[Start of Attachment]
-- ==== Sys2Proof/Machine/Cfg.lean ====
section
/-!
DEFINITION. The CFG and SEC pages (chapter 23): the flash controller (R468), OTP keys (R470), attestation (R471).
-/
namespace Sys2Proof.Machine

open Sys2Proof

/-- The CFG, SEC and PWR pages. -/
def cfgL : Loc := sLoc .cfg
def secL : Loc := sLoc .sec
def pwrL : Loc := sLoc .pwr
/-- What a flash byte that nothing has programmed reads as: erased. -/
def flashFill (_ : Nat) : Byte := 0xFF
/-- A byte of a flash device. -/
def Dev.flashByte (d : Dev) (dev off : Nat) : Byte := SMap.get flashFill d.flash (dev * 2 ^ 28 + off)
/-- Bytes of the device that the board has at an xSPI port: 0 where none answers. The board is outside the part; one that State does not list
holds 32 MiB, the least of R459 (notes/assumptions/92.md). -/
def Dev.flashSize (d : Dev) (dev : Nat) : Nat := SMap.get (fun _ => 2 ^ 25) d.flashLen dev
/-- `n` bytes of a flash device, least significant first, as a number. -/
def Dev.flashN (d : Dev) (dev off : Nat) : Nat → Nat
  | 0 => 0
  | n + 1 => (d.flashByte dev off).toNat + 256 * d.flashN dev (off + 1) n
/-- `n` bytes of a flash device. -/
def Dev.flashBytes (d : Dev) (dev off n : Nat) : List Byte := (List.range n).map (fun i => d.flashByte dev (off + i))

/-! ### The flash controller (R468) -/

/-- CFG_FLBUF as bytes. -/
def Dev.flBuf (d : Dev) : List Byte :=
  (List.range 256).map (fun i => BitVec.ofNat 8 (d.g cfgL (CFG_FLBUF.DATA.ix (i / 4)) / 2 ^ (8 * (i % 4))))
/-- Bytes that a command addresses. -/
def flSize (op : Nat) : Nat := if op = 3 then 65536 else 256
/-- Why a flash command is refused (Table 23.8), from the lowest code. `d5` says that the request carries D5. -/
def Dev.flRefusal (d : Dev) (op : Nat) (d5 : Bool) : Option Nat :=
  let dev := d.g cfgL CFG_FLADDR.DEV
  let a := d.g cfgL CFG_FLADDR.ADDR
  let writes := op = 2 || op = 3
  let used := [CFG_USE.SVC, CFG_USE.HA, CFG_USE.HB].any (fun f => d.g cfgL f = dev)
  firstCode [
    (writes && used && 0x1000 < a + flSize op, 1),
    (writes && !d5 && a < 0x1000, 2),
    (writes && d.g pwrL PWR_STAT.WARN ≠ 0, 3),
    (a % flSize op ≠ 0, 4),
    (d.flashSize dev < a + flSize op, 5)]
/-- A write of CFG_FLCMD: the command begins, or is refused. -/
def Dev.flCmd (d : Dev) (op : Nat) (d5 : Bool) : Dev :=
  if op = 0 ∨ d.flOp ≠ none then d
  else match d.flRefusal op d5 with
    | some code => (d.p cfgL CFG_FLSTAT.RESULT code).raise cfgL 1
    | none => { d.p cfgL CFG_FLSTAT.BUSY 1 with
        flOp := some ⟨op, d.g cfgL CFG_FLADDR.DEV, d.g cfgL CFG_FLADDR.ADDR, if op = 2 then d.flBuf else []⟩ }
/-- The flash after a PROGRAM of one byte. -/
def programByte (m : SMap Byte) (k : Nat) (b : Byte) : SMap Byte :=
  let old := SMap.get flashFill m k
  SMap.set flashFill m k (if old = 0xFF then b else Config.flashOver old b)
/-- FLDONE: the command in progress completes; a suspended erase or program does not. -/
def Dev.flDone (d : Dev) : Dev :=
  match d.flOp with
  | none => d
  | some x =>
    if x.op ≠ 1 ∧ d.g pwrL PWR_STAT.WARN ≠ 0 then d
    else
      let base := x.dev * 2 ^ 28 + x.addr
      let d1 : Dev :=
        if x.op = 1 then
          (List.range 64).foldl (fun (y : Dev) i => y.wr cfgL (CFG_FLBUF.DATA.ix i).off (BitVec.ofNat 32 (y.flashN x.dev (x.addr + 4 * i) 4))) d
        else if x.op = 2 then { d with flash := x.data.zipIdx.foldl (fun m e => programByte m (base + e.2) e.1) d.flash }
        else { d with flash := SMap.erase (fun k => base ≤ k && k < base + 65536) d.flash }
      ((({ d1 with flOp := none }).p cfgL CFG_FLSTAT.BUSY 0).p cfgL CFG_FLSTAT.RESULT 0).raise cfgL 0
/-- The flash when a reset cuts the command in progress short: what a PROGRAM or an ERASE of its range has come to is not stated. -/
def Dev.flashCut (d : Dev) : SMap Byte :=
  match d.flOp with
  | none => d.flash
  | some x =>
    if x.op = 1 then d.flash
    else (List.range (flSize x.op)).foldl (fun m i =>
      let k := x.dev * 2 ^ 28 + x.addr + i
      SMap.set flashFill m k (Config.flashOver (SMap.get flashFill m k) (x.data.getD i 0xFF))) d.flash
/-- Does a master's write carry D5? -/
def State.hasD5 (s : State) (m : Master) : Bool := s.dev.domainOf s.ref m = 5
def execFlashRead (m : Master) : State → Answer := onSvcReg (fun s => (s.dev.seq cfgL).flCmd 1 (s.hasD5 m))
def execFlashProgram (m : Master) : State → Answer := onSvcReg (fun s => (s.dev.seq cfgL).flCmd 2 (s.hasD5 m))
def execFlashErase (m : Master) : State → Answer := onSvcReg (fun s => (s.dev.seq cfgL).flCmd 3 (s.hasD5 m))
def execFldone : State → Answer := onSvcReg (fun s => s.dev.flDone)

/-! ### OTP (R470) -/

/-- The hash of a key of KEYIDX 0–2, where it is programmed. -/
def Dev.keyHash (d : Dev) (idx : Nat) : Option Nat :=
  match idx with
  | 0 => some Config.rootHash
  | 1 => SMap.get (fun _ => none) d.otp 1
  | 2 => SMap.get (fun _ => none) d.otp 2
  | _ => none
/-- A number held in consecutive registers, its first byte most significant. -/
def Dev.regBig (d : Dev) (l : Loc) (off n : Nat) : Nat :=
  (List.range n).foldl (fun t i => t * 256 + (d.rd l (off + i / 4 * 4)).toNat / 2 ^ (8 * (i % 4)) % 256) 0
/-- The `n` bytes of a number, most significant first. -/
def bigBytes (v n : Nat) : List Byte := (toBytes v n).reverse
/-- Bytes packed little-endian into the register of index `i`. -/
def packWord (bs : List Byte) (i : Nat) : Word :=
  BitVec.ofNat 32 ((List.range 4).foldl (fun t k => t + ((bs[4 * i + k]?).getD 0).toNat * 2 ^ (8 * k)) 0)
/-- A write of SEC_OTPCMD. -/
def Dev.otpCmd (d : Dev) (op slot : Nat) (d5 : Bool) : Dev :=
  let slotOk := slot = 1 || slot = 2
  let refuse (code : Option Nat) : Dev := (match code with | some c => d.p secL SEC_STAT.RESULT c | none => d).raise secL 2
  if op = 0 ∨ op = 3 ∨ d.otpOp ≠ none then d
  else if op = 1 ∧ d.g pwrL PWR_STAT.WARN ≠ 0 then refuse (some 3)
  else if !d5 then refuse (some 6)
  else if !slotOk then refuse none
  else if op = 1 ∧ (d.keyHash slot).isSome then refuse (some 7)
  else { d.p secL SEC_STAT.OTPBUSY 1 with otpOp := some ⟨op, slot, d.regBig secL SEC_OTPBUF.DATA.off 48⟩ }
def execOtpProgram (m : Master) (slot : BitVec 2) : State → Answer := onSvcReg (fun s => (s.dev.seq secL).otpCmd 1 slot.toNat (s.hasD5 m))
def execOtpRevoke (m : Master) (slot : BitVec 2) : State → Answer := onSvcReg (fun s => (s.dev.seq secL).otpCmd 2 slot.toNat (s.hasD5 m))
/-- OTPDONE: the operation completes. -/
def Dev.otpDone (d : Dev) : Dev :=
  match d.otpOp with
  | none => d
  | some x =>
    let d1 := if x.op = 1 then { d with otp := SMap.set (fun _ => none) d.otp x.slot (some x.hash) } else { d with otpRev := d.otpRev ||| 2 ^ x.slot }
    ((({ d1 with otpOp := none }).p secL SEC_STAT.OTPBUSY 0).p secL SEC_STAT.RESULT 0).raise secL 1
def execOtpdone : State → Answer := onSvcReg (fun s => s.dev.otpDone)
/-- The word SEC_OTPST shows. -/
def Dev.otpSt (d : Dev) : Nat :=
  1 + b2n (d.keyHash 1).isSome * 2 + b2n (d.keyHash 2).isSome * 4 + (d.otpRev / 2 % 4) * 8 + b2n Config.fusedNA * 2 ^ 8 + b2n Config.fusedInd * 2 ^ 9
/-- The word at an offset of SEC_KHASH. -/
def Dev.khash (d : Dev) (i : Nat) : Word := packWord (bigBytes ((d.keyHash (i / 12)).getD 0) 48) (i % 12)

/-! ### Attestation (R471) -/

/-- A write of SEC_ATCMD.GO. -/
def Dev.attestGo (d : Dev) : Dev :=
  if d.on secL SEC_STAT.ATBUSY then d
  else { d.p secL SEC_STAT.ATBUSY 1 with atNonce := d.regBig secL SEC_NONCE.DATA.off 48 }
def execAttestGo : State → Answer := onSvcReg (fun s => (s.dev.seq secL).attestGo)
/-- A measurement. -/
def Dev.measOf (d : Dev) (i : Nat) : Nat := SMap.get (fun _ => 0) d.meas i
/-- The SEQ of the slot a region runs from. -/
def Dev.useSeq (d : Dev) (f : Fld) : Nat :=
  match d.g cfgL f with
  | 0 => d.g cfgL CFG_SEQ0.SEQ
  | 1 => d.g cfgL CFG_SEQ1.SEQ
  | _ => 0
/-- The signed part of the report (Table 23.9). -/
def Dev.attestBody (d : Dev) : List Byte :=
  toBytes (1 + 0xB0 * 2 ^ 16) 4 ++ toBytes d.otpSt 4 ++ toBytes Config.serial.toNat 8 ++ toBytes d.tbS 8
    ++ toBytes ((d.rd cfgL CFG_USE.SVC.off).toNat % 64 + d.g cfgL CFG_DEFAULTED.SET * 2 ^ 8) 4
    ++ toBytes (d.useSeq CFG_USE.SVC) 4 ++ toBytes (d.useSeq CFG_USE.HA) 4 ++ toBytes (d.useSeq CFG_USE.HB) 4 ++ toBytes 0 8
    ++ bigBytes d.atNonce 48 ++ bigBytes (d.measOf 0) 48 ++ bigBytes (d.measOf 1) 48 ++ bigBytes (d.measOf 2) 48 ++ bigBytes (d.measOf 3) 48
/-- ATDONE: the signed report stands in SEC_REPORT. -/
def Dev.attestDone (d : Dev) : Dev :=
  if !d.on secL SEC_STAT.ATBUSY then d
  else
    let body := d.attestBody
    let bs := body ++ bigBytes (Config.sign body) 96
    (((List.range 96).foldl (fun y i => y.wr secL (SEC_REPORT.REPORT.ix i).off (packWord bs i)) d).p secL SEC_STAT.ATBUSY 0).raise secL 0
def execAtdone : State → Answer := onSvcReg (fun s => s.dev.attestDone)

end Sys2Proof.Machine
end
[End of Attachment]
From the records above, extract exactly and only the lines that begin at the line with "else if op = 1 ∧ (d.keyHash" and stop after the line with "runs from. -/".

  else if op = 1 ∧ (d.keyHash slot).isSome then refuse (some 7)
  else { d.p secL SEC_STAT.OTPBUSY 1 with otpOp := some ⟨op, slot, d.regBig secL SEC_OTPBUF.DATA.off 48⟩ }
def execOtpProgram (m : Master) (slot : BitVec 2) : State → Answer := onSvcReg (fun s => (s.dev.seq secL).otpCmd 1 slot.toNat (s.hasD5 m))
def execOtpRevoke (m : Master) (slot : BitVec 2) : State → Answer := onSvcReg (fun s => (s.dev.seq secL).otpCmd 2 slot.toNat (s.hasD5 m))
/-- OTPDONE: the operation completes. -/
def Dev.otpDone (d : Dev) : Dev :=
  match d.otpOp with
  | none => d
  | some x =>
    let d1 := if x.op = 1 then { d with otp := SMap.set (fun _ => none) d.otp x.slot (some x.hash) } else { d with otpRev := d.otpRev ||| 2 ^ x.slot }
    ((({ d1 with otpOp := none }).p secL SEC_STAT.OTPBUSY 0).p secL SEC_STAT.RESULT 0).raise secL 1
def execOtpdone : State → Answer := onSvcReg (fun s => s.dev.otpDone)
/-- The word SEC_OTPST shows. -/
def Dev.otpSt (d : Dev) : Nat :=
  1 + b2n (d.keyHash 1).isSome * 2 + b2n (d.keyHash 2).isSome * 4 + (d.otpRev / 2 % 4) * 8 + b2n Config.fusedNA * 2 ^ 8 + b2n Config.fusedInd * 2 ^ 9
/-- The word at an offset of SEC_KHASH. -/
def Dev.khash (d : Dev) (i : Nat) : Word := packWord (bigBytes ((d.keyHash (i / 12)).getD 0) 48) (i % 12)

/-! ### Attestation (R471) -/

/-- A write of SEC_ATCMD.GO. -/
def Dev.attestGo (d : Dev) : Dev :=
  if d.on secL SEC_STAT.ATBUSY then d
  else { d.p secL SEC_STAT.ATBUSY 1 with atNonce := d.regBig secL SEC_NONCE.DATA.off 48 }
def execAttestGo : State → Answer := onSvcReg (fun s => (s.dev.seq secL).attestGo)
/-- A measurement. -/
def Dev.measOf (d : Dev) (i : Nat) : Nat := SMap.get (fun _ => 0) d.meas i
/-- The SEQ of the slot a region runs from. -/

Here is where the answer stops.